• _Exercise instructions_
Locate the line that contains "let g := sget" in the entries below, then repeat it and every following line through the line that contains "let (v, s) := s.draw", exactly, and no others.

• _Source data_
○ ○ ○
-- ==== Sys2Proof/Machine/Pipe.lean ====
section
/-! DEFINITION. Colour pipelines: table images (R433, R434), the processing order (R431, R432), output frames (R435),
regions of interest and statistics (R436, R437). -/

namespace Sys2Proof.Machine

/-! ### Tables (R433, R434) -/

/-- A table image that passes its checks. -/
def cpTableOf (bs : List Byte) : Option CpTable :=
  let zero (a n : Nat) : Bool := leAt bs a n == 0
  if leAt bs 0 4 == 0x31435043 && zero 4 16 && zero 24 40 && zero 2376 56 && leAt bs 20 4 == (crc32c (bs.drop 64)).toNat then
    some { grid := (List.range 1156).map (fun k => leAt bs (64 + 2 * k) 2)
           curves := (List.range 3).map (fun r => (List.range 257).map (fun k => leAt bs (2432 + 520 * r + 2 * k) 2)) }
  else none

/-- LOAD (R434): CMDERR while a load runs. -/
def cpLoad (s : State) (n : Nat) : State :=
  if s.variant.cps ≤ n then s
  else if (s.cp n).loading then s.setBit (Reg.CPn_STATUS n) 6 true
  else (s.modCp n (fun c => { c with loading := true })).setBit (Reg.CPn_STATUS n) 1 true

/-- CP_LOAD (R434). -/
def execCpLoad (n : Nat) (s : State) : Host.Outcome State Fault Refusal := .next (cpLoad s n)

/-- CP_LOAD_DONE (R434, R439): a good image waits for the next VSYNC start; a bad one leaves the bank as it is. -/
def execCpLoadDone (n : Nat) (errs : PageErrs) (s : State) : Host.Outcome State Fault Refusal :=
  .next (if !(s.cp n).loading then s
    else
      let p := s.ptr (Reg.CPn_TBL_LO n)
      let s := readErrors s p.1 3992 errs
      let s := (s.modCp n (fun c => { c with loading := false })).setBit (Reg.CPn_STATUS n) 1 false
      match (s.domRead (s.fld (Reg.CPn_DOM n) 2 0) p.1 3992 p.2).bind cpTableOf with
      | none => raise (s.setBit (Reg.CPn_STATUS n) 3 true) 19 0 true
      | some t =>
        let s := s.modCp n (fun c => { c with next := some t })
        let s := (s.setBit (Reg.CPn_STATUS n) 2 false).setBit (Reg.CPn_STATUS n) 3 false
        if s.live 19 && !(List.range s.variant.cps).any (fun k => s.bit (Reg.CPn_STATUS k) 3) then liveOff s 19 else s)

/-- CP_DOM_WRITE (R434). -/
def execCpDomWrite (who : Requester) (n : Nat) (value : W32) (s : State) : Host.Outcome State Fault Refusal :=
  .next (respond who (if s.controlAllowed who (Reg.CPn_DOM n) true then (domWriteReg s (Reg.CPn_DOM n) who value, true) else (s, false)))

/-- A write of CPn_GEOM (R430). DEDUCED (log 81). -/
def cpGeomWrite (s : State) (n : Nat) (v : W32) : State :=
  let w := fbits v 13 0
  let h := fbits v 27 14
  let colour := fbits (s.act (Reg.CPn_CFG n)) 6 4 != 0
  if decide (w < 16) || decide (8192 < w) || decide (h < 1) || decide (8192 < h) ||
      (colour && (w % 2 != 0 || h % 2 != 0 || decide (h < 2))) then s
  else s.setReg (Reg.CPn_GEOM n) v

/-! ### The processing order (R431, R432) -/

/-- What one frame is processed under. -/
structure CpSetup where
  w : Nat
  h : Nat
  pat : Nat
  bits : Nat
  bl : List Nat
  wb : List Nat
  dpthr : Nat
  /-- the lens-shading grid, where it applies -/
  grid : Option (List Nat)
  /-- the colour matrix, where it applies -/
  matrix : Option (List Int)
  /-- the tone curve of each channel, where it applies -/
  curves : List (Option (List Nat))
  /-- a colour with no pixel in a neighbourhood, which only an image one pixel high has: a free value -/
  fill : Nat
  deriving DecidableEq, Repr

/-- The colour of a CFA site: 0 R, 1 G, 2 B. -/
def cfaColour (pat site : Nat) : Nat :=
  ((match pat with
    | 1 => [0, 1, 1, 2] | 2 => [1, 0, 2, 1] | 3 => [1, 2, 0, 1] | _ => [2, 1, 1, 0] : List Nat)[site]?).getD 0

/-- The CFA site of a pixel. -/
def cfaSite (x y : Nat) : Nat := 2 * (y % 2) + x % 2

/-- A table of values by row, at column `x` and row `y`. -/
def at2 (img : List (List Nat)) (x y : Nat) : Nat := (((img[y]?).getD [])[x]?).getD 0

/-- Every pixel of a `w` × `h` image by its column and row. -/
def mapImage {α : Type} (w h : Nat) (f : Nat → Nat → α) : List (List α) :=
  (List.range h).map (fun y => (List.range w).map (fun x => f x y))

/-- Step 1: normalised and less the black level. -/
def cpBlack (c : CpSetup) (raw x y : Nat) : Nat :=
  (clampInt 0 65535 ((raw * 2 ^ (16 - c.bits) % 65536 : Nat) - ((c.bl[cfaSite x y]?).getD 0 : Nat) : Int)).toNat

/-- Step 2: a defective pixel takes its neighbours' bound. -/
def cpDefect (c : CpSetup) (img : List (List Nat)) (x y : Nat) : Nat :=
  let v := at2 img x y
  let d := if c.pat = 0 then 1 else 2
  let l := if d ≤ x then some (at2 img (x - d) y) else none
  let r := if x + d < c.w then some (at2 img (x + d) y) else none
  match (match l, r with | some l, some r => some (l, r) | some l, none => some (l, l) | none, some r => some (r, r) | none, none => none) with
  | none => v
  | some (l, r) =>
    if c.dpthr = 0 then v
    else if max l r + c.dpthr < v then max l r
    else if v + c.dpthr < min l r then min l r else v

/-- A cell of the 17-node grid and the fraction in it, of a position along `n` pixels (step 3). -/
def cpCell (x n : Nat) : Nat × Nat :=
  let u := if 1 < n then x * 16 * 65536 / (n - 1) else 0
  if u / 65536 = 16 then (15, 65536) else (u / 65536, u % 65536)

/-- Step 3: lens shading. -/
def cpShade (c : CpSetup) (v x y : Nat) : Nat :=
  match c.grid with
  | none => v
  | some g =>
    let (i, fx) := cpCell x c.w
    let (j, fy) := cpCell y c.h
    let node (j i : Nat) : Nat := (g[(j * 17 + i) * 4 + cfaSite x y]?).getD 0
    let k := (node j i * (65536 - fx) * (65536 - fy) + node j (i + 1) * fx * (65536 - fy) +
      node (j + 1) i * (65536 - fx) * fy + node (j + 1) (i + 1) * fx * fy + 2 ^ 31) / 2 ^ 32
    min ((v * k + 8192) / 2 ^ 14) 65535

/-- Step 4: white balance. -/
def cpBalance (c : CpSetup) (v x y : Nat) : Nat := min ((v * ((c.wb[cfaSite x y]?).getD 0) + 2048) / 4096) 65535

/-- Step 5: one channel of a pixel. -/
def cpDemosaic (c : CpSetup) (img : List (List Nat)) (x y k : Nat) : Nat :=
  if cfaColour c.pat (cfaSite x y) = k then at2 img x y
  else
    let near := (List.range 3).flatMap (fun dy => (List.range 3).filterMap (fun dx =>
      let xx := x + dx
      let yy := y + dy
      if decide (1 ≤ xx) && decide (xx ≤ c.w) && decide (1 ≤ yy) && decide (yy ≤ c.h) &&
          cfaColour c.pat (cfaSite (xx - 1) (yy - 1)) == k then some (at2 img (xx - 1) (yy - 1)) else none))
    if near.isEmpty then c.fill else (near.foldl (· + ·) 0 + near.length / 2) / near.length

/-- Step 6: the colour matrix. -/
def cpMatrix (c : CpSetup) (px : List Nat) : List Nat :=
  match c.matrix with
  | none => px
  | some m => (List.range 3).map (fun r =>
      (clampInt 0 65535 (sar ((List.range 3).foldl (fun a k => a + (m[3 * r + k]?).getD 0 * ((px[k]?).getD 0 : Nat)) 2048) 12)).toNat)

/-- A curve under the interpolation of R226. -/
def cpCurve (t : List Nat) (v : Nat) : Nat :=
  (((t[v / 256]?).getD 0) * (256 - v % 256) + ((t[v / 256 + 1]?).getD 0) * (v % 256) + 128) / 256

/-- Step 7: the tone curves. -/
def cpTone (c : CpSetup) (px : List Nat) : List Nat :=
  (List.range px.length).map (fun r =>
    match (c.curves[r]?).getD none with
    | some t => cpCurve t ((px[r]?).getD 0)
    | none => (px[r]?).getD 0)

/-- The output values of an image's pixels, and DPCNT of the frame. DEDUCED (log 81). -/
def cpProcess (c : CpSetup) (raw : List (List Nat)) : List (List (List Nat)) × Nat :=
  let one := mapImage c.w c.h (fun x y => cpBlack c (at2 raw x y) x y)
  let two := mapImage c.w c.h (cpDefect c one)
  let bad := (mapImage c.w c.h (fun x y => at2 one x y != at2 two x y)).flatMap (fun r => r.filter id)
  let three := mapImage c.w c.h (fun x y => cpBalance c (cpShade c (at2 two x y) x y) x y)
  (mapImage c.w c.h (fun x y =>
    cpTone c (if c.pat = 0 then [at2 three x y] else cpMatrix c ((List.range 3).map (cpDemosaic c three x y)))), bad.length)

/-! ### Output frames, regions and statistics (R435 to R437) -/

/-- Channels of an output frame. -/
def cpChannels (pat : Nat) : Nat := if pat = 0 then 1 else 3

/-- A frame's buffer after its FRAME word (R435). -/
def cpFrameBody (w h pat fmt : Nat) (time : W64) (img : List (List (List Nat))) : List Byte :=
  let val (v : Nat) : List Byte := if fmt = 1 then leBytes 1 (min ((v + 128) / 256) 255) else leBytes 2 v
  leBytes 4 0 ++ leBytes 8 time.toNat ++ leBytes 2 w ++ leBytes 2 h ++ leBytes 1 (cpChannels pat) ++ leBytes 1 fmt ++
  List.replicate 42 0 ++ img.flatMap (fun r => r.flatMap (fun p => p.flatMap val))

/-- The value of a pixel for a region's channel (R436). -/
def roiValue (pat ch : Nat) (px : List Nat) : Nat :=
  let c (k : Nat) : Nat := (px[k]?).getD 0
  if pat = 0 then c 0 else if ch = 3 then (77 * c 0 + 150 * c 1 + 29 * c 2 + 128) / 256 else c ch

/-- The values of a region, by row of its clipped rectangle, with each pixel's column and row (R436). -/
def roiRows (pat : Nat) (xw yh cfg : W32) (img : List (List (List Nat))) : List (List (Nat × Nat × Nat)) :=
  let x0 := fbits xw 13 0
  let w := fbits xw 27 14
  let y0 := fbits yh 13 0
  let h := fbits yh 27 14
  let rows := (List.range img.length).filter (fun y => decide (y0 ≤ y) && decide (y < y0 + h))
  (rows.map (fun y =>
    let row := (img[y]?).getD []
    (List.range row.length).filterMap (fun x =>
      if decide (x0 ≤ x) && decide (x < x0 + w) then some (x, y, roiValue pat (fbits cfg 1 0) ((row[x]?).getD [])) else none))).filter
    (fun r => !r.isEmpty)

/-- The 64-byte summary of a region (R436, R437). DEDUCED (log 81). -/
def roiSummary (cfg : W32) (rows : List (List (Nat × Nat × Nat))) : List Byte :=
  match rows.flatMap id with
  | [] => List.replicate 64 0
  | p :: ps =>
    let l := p :: ps
    let thr := fbits cfg 31 16
    let dark := (l.filter (fun q => decide (q.2.2 < thr))).map (fun q => (q.1, q.2.1, thr - q.2.2))
    let sum (f : Nat × Nat × Nat → Nat) (l : List (Nat × Nat × Nat)) : Nat := l.foldl (fun a q => a + f q) 0
    leBytes 2 (ps.foldl (fun m q => min m q.2.2) p.2.2) ++ leBytes 2 (ps.foldl (fun m q => max m q.2.2) p.2.2) ++
    leBytes 4 l.length ++ leBytes 8 (sum (fun q => q.2.2) l) ++ leBytes 8 (sum (fun q => q.2.2) dark) ++
    leBytes 8 (sum (fun q => q.2.2 * q.1) dark) ++ leBytes 8 (sum (fun q => q.2.2 * q.2.1) dark) ++ List.replicate 24 0

/-- A region's column and row profiles, where they are on (R436, R437). -/
def roiProfiles (cfg : W32) (rows : List (List (Nat × Nat × Nat))) : List Byte :=
  let cols := (rows.head?.getD []).length
  let col (k : Nat) : Nat := rows.foldl (fun a r => a + ((r[k]?).map (fun q => q.2.2)).getD 0) 0
  (if fbit cfg 2 then (List.range cols).flatMap (fun k => leBytes 4 (col k)) else []) ++
  (if fbit cfg 3 then rows.flatMap (fun r => leBytes 4 (r.foldl (fun a q => a + q.2.2) 0)) else [])

/-- A frame's statistics after the FRAME word (R437). -/
def cpStatsBody (n : Nat) (f : SensorFrame) (dp pat : Nat) (img : List (List (List Nat))) : List Byte :=
  let par (a : Nat) : W32 := sget 0 f.params a
  let roi (k : Nat) : List (List (Nat × Nat × Nat)) :=
    if fbit (par (Reg.CPn_ROIk_CFG n k)) 4 then
      roiRows pat (par (Reg.CPn_ROIk_XW n k)) (par (Reg.CPn_ROIk_YH n k)) (par (Reg.CPn_ROIk_CFG n k)) img
    else []
  leBytes 4 dp ++ leBytes 8 f.time.toNat ++ List.replicate 48 0 ++
  (List.range 4).flatMap (fun k => roiSummary (par (Reg.CPn_ROIk_CFG n k)) (roi k)) ++
  (List.range 4).flatMap (fun k => roiProfiles (par (Reg.CPn_ROIk_CFG n k)) (roi k))

/-- What the frame is processed under, from what its VSYNC start latched and the bank in force (R429, R434). -/
def cpSetup (s : State) (n : Nat) (f : SensorFrame) (port fill : Nat) : CpSetup :=
  let par (a : Nat) : W32 := sget 0 f.params a
  let cfg := par (Reg.CPn_CFG n)
  let g := par (Reg.CPn_GEOM n)
  let half (a : Nat) : List Nat := [fbits (par a) 15 0, fbits (par a) 31 16]
  let bank := (s.cp n).bank
  { w := fbits g 13 0, h := fbits g 27 14, pat := fbits cfg 6 4, bits := fbits (par (Reg.SPn_CFG port)) 5 1
    bl := half (Reg.CPn_BL01 n) ++ half (Reg.CPn_BL23 n), wb := half (Reg.CPn_WB01 n) ++ half (Reg.CPn_WB23 n)
    dpthr := fbits (par (Reg.CPn_DPTHR n)) 15 0
    grid := if fbit cfg 7 then bank.map (fun t => t.grid) else none
    matrix := if fbit cfg 8 then some ((List.range 9).map (fun k => sint 16 (fbits (par (Reg.CPn_MATRIXk n k)) 15 0))) else none
    curves := (List.range 3).map (fun r => if fbit cfg (9 + r) then bank.bind (fun t => t.curves[r]?) else none)
    fill := fill }

/-- The output frame, where one is written (R435). -/
def cpWriteFrame (s : State) (n : Nat) (f : SensorFrame) (c : CpSetup) (img : List (List (List Nat))) (late : Bool) : State :=
  let fmt := fbits (sget 0 f.params (Reg.CPn_CFG n)) 13 12
  let N := s.fld (Reg.CPn_FRING_N n) 7 0
  if fmt = 0 ∨ N = 0 then s
  else
    let p := s.ptr (Reg.CPn_FRING_LO n)
    let stride := up4096 (64 + c.w * c.h * cpChannels c.pat * fmt)
    let r := frameBuffer s (s.fld (Reg.CPn_DOM n) 2 0) (p.1 + (f.number.toNat % N) * stride) p.2 f.number
      (cpFrameBody c.w c.h c.pat fmt f.time img) late
    if r.2 then r.1 else r.1.count (Reg.CPn_FDROP n) 1

/-- The statistics, where they are written (R437). DEDUCED (log 81). -/
def cpWriteStats (s : State) (n : Nat) (f : SensorFrame) (body : List Byte) (late : Bool) : State :=
  let N := s.fld (Reg.CPn_SRING_N n) 7 0
  if N = 0 then s
  else
    let p := s.ptr (Reg.CPn_SRING_LO n)
    let stride := (s.reg (Reg.CPn_SSTRIDE n)).toNat
    let r := frameBuffer s (s.fld (Reg.CPn_DOM n) 2 0) (p.1 + (f.number.toNat % N) * stride) p.2 f.number body
      (late || decide (stride < 4 + body.length))
    if r.2 then r.1 else r.1.count (Reg.CPn_SDROP n) 1

/-- CP_FRAME (R430 to R437): the oldest frame the bound port has handed over; `lateF` and `lateS` where its frame or its
    statistics writes fall one frame behind (R437, R438). -/
def execCpFrame (n : Nat) (lateF lateS : Bool) (s : State) : Host.Outcome State Fault Refusal :=
  .next (match sget [] s.sens.inbox (cpUnit n) with
    | [] => s
    | f :: rest =>
      let s := s.modSens (fun x => { x with inbox := sset [] x.inbox (cpUnit n) rest })
      let cfg := sget 0 f.params (Reg.CPn_CFG n)
      let g := sget 0 f.params (Reg.CPn_GEOM n)
      let w := fbits g 13 0
      let h := fbits g 27 14
      if s.variant.cps ≤ n ∨ 5 ≤ fbits cfg 6 4 ∨ fbits cfg 13 12 = 3 then s
      else if f.broken || f.rows.length != fbits g 31 28 + h || f.rows.any (fun r => r.length != w) then
        s.count (Reg.CPn_FRMERR n) 1
      else
        let (v, s) := s.draw
        let c := cpSetup s n f (fbits cfg 3 1) (v.toNat % 65536)
        let (img, dp) := cpProcess c ((f.rows.drop (fbits g 31 28)).map (fun r => r.map BitVec.toNat))
        let s := (s.setReg (Reg.CPn_FRAME n) f.number).count (Reg.CPn_DPCNT n) dp
        let s := cpWriteFrame s n f c img lateF
        cpWriteStats s n f (cpStatsBody n f dp c.pat img) lateS)

end Sys2Proof.Machine
end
○ ○ ○
• _Task solution_
      let g := sget 0 f.params (Reg.CPn_GEOM n)
      let w := fbits g 13 0
      let h := fbits g 27 14
      if s.variant.cps ≤ n ∨ 5 ≤ fbits cfg 6 4 ∨ fbits cfg 13 12 = 3 then s
      else if f.broken || f.rows.length != fbits g 31 28 + h || f.rows.any (fun r => r.length != w) then
        s.count (Reg.CPn_FRMERR n) 1
      else
        let (v, s) := s.draw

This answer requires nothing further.